----- Supplied data
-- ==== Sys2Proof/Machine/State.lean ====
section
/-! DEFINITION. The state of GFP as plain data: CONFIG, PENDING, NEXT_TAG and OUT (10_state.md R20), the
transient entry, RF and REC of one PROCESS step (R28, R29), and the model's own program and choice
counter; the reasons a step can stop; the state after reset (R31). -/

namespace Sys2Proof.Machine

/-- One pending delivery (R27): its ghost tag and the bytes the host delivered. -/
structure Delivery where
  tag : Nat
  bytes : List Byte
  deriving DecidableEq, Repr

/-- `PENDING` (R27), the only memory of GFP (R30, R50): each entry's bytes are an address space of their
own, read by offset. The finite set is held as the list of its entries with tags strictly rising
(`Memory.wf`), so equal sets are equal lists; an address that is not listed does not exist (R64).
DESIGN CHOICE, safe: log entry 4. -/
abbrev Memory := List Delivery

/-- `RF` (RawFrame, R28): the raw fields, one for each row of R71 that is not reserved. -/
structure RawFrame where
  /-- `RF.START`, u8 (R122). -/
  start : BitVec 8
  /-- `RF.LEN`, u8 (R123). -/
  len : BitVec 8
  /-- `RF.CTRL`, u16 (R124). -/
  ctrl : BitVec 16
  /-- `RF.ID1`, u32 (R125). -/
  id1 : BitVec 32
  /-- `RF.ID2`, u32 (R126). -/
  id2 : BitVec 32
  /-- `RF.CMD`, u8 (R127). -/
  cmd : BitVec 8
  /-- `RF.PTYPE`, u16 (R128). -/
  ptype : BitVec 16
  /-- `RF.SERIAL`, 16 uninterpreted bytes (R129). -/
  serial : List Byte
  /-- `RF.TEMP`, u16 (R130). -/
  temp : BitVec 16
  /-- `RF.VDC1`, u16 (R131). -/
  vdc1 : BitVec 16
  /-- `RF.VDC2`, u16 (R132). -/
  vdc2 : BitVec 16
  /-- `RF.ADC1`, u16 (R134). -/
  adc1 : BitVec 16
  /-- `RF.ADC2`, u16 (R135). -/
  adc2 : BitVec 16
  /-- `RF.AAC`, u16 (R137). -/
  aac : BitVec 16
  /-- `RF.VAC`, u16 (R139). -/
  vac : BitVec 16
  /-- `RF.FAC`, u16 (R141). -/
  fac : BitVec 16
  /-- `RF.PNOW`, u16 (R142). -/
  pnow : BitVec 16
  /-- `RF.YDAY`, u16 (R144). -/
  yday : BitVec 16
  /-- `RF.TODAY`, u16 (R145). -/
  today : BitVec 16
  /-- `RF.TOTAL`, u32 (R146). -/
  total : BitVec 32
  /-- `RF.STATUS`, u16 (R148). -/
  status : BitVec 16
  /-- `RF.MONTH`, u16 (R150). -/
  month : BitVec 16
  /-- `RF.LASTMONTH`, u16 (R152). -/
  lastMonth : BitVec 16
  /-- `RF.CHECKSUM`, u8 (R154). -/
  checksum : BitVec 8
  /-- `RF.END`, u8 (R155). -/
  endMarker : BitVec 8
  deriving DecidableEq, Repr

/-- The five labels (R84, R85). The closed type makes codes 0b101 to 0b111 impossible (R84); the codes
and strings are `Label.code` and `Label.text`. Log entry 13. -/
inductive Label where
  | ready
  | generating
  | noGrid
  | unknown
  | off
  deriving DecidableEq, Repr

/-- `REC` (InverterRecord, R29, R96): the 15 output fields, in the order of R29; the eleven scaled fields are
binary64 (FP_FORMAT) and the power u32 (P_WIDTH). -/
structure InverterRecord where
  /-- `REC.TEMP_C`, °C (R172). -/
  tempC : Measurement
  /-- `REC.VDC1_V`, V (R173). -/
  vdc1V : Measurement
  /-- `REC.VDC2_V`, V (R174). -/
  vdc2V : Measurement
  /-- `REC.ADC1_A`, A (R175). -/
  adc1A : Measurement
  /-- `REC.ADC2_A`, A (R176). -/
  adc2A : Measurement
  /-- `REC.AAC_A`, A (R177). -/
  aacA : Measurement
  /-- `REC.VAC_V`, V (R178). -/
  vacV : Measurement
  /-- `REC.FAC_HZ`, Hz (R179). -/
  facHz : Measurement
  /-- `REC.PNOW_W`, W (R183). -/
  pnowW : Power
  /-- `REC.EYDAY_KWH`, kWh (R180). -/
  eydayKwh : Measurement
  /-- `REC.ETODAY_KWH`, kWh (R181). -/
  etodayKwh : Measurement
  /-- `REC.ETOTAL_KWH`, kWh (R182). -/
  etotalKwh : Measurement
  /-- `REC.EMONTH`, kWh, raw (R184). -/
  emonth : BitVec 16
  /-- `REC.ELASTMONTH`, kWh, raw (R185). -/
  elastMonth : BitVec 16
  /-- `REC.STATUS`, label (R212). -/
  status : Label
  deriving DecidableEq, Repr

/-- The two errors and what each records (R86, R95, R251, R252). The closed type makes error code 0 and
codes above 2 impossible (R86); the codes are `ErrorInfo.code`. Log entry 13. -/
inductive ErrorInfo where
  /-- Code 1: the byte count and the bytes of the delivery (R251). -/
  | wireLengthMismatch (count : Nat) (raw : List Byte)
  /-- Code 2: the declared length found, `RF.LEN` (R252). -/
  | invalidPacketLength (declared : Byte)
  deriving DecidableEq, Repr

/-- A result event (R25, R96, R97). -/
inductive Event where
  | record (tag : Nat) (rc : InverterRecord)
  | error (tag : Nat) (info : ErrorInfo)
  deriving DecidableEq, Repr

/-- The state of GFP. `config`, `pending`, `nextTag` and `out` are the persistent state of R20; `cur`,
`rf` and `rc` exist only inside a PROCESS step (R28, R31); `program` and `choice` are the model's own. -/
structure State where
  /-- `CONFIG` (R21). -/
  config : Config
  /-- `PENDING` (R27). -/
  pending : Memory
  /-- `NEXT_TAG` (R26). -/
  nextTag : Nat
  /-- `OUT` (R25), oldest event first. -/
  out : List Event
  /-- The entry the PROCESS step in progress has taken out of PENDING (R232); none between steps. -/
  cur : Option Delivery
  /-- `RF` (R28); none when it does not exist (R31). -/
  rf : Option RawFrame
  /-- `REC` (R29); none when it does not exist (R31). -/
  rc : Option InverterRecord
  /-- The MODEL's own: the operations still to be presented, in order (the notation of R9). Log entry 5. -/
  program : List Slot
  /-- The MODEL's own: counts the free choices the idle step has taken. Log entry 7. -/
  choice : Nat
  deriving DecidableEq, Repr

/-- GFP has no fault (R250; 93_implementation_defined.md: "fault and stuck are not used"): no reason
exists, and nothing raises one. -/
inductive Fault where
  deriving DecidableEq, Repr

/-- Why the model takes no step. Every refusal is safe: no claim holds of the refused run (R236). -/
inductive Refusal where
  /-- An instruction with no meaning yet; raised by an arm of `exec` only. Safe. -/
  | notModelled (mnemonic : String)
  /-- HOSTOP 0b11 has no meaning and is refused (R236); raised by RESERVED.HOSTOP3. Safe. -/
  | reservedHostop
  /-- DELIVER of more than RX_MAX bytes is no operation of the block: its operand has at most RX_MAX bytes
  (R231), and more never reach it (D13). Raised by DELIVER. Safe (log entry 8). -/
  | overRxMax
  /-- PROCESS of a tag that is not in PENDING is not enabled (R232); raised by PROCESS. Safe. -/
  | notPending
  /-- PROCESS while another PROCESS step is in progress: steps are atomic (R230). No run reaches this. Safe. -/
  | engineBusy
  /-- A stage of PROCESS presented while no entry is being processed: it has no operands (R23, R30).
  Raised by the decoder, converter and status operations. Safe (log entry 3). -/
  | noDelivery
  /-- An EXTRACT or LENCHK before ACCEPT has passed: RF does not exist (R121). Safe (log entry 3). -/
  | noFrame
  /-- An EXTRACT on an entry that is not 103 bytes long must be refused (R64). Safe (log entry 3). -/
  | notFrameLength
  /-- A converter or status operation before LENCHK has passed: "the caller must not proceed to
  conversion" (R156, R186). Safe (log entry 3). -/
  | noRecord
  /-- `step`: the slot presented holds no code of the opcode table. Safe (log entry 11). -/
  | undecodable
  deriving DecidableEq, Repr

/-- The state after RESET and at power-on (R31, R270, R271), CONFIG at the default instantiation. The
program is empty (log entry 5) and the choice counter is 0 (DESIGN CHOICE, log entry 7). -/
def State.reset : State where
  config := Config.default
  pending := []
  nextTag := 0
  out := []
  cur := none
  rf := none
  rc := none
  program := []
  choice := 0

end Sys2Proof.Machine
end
----------
» **Required work**
A complete answer gives every line of the records holding "after".

» **Written response**
counter; the reasons a step can stop; the state after reset (R31). -/
/-- The state after RESET and at power-on (R31, R270, R271), CONFIG at the default instantiation. The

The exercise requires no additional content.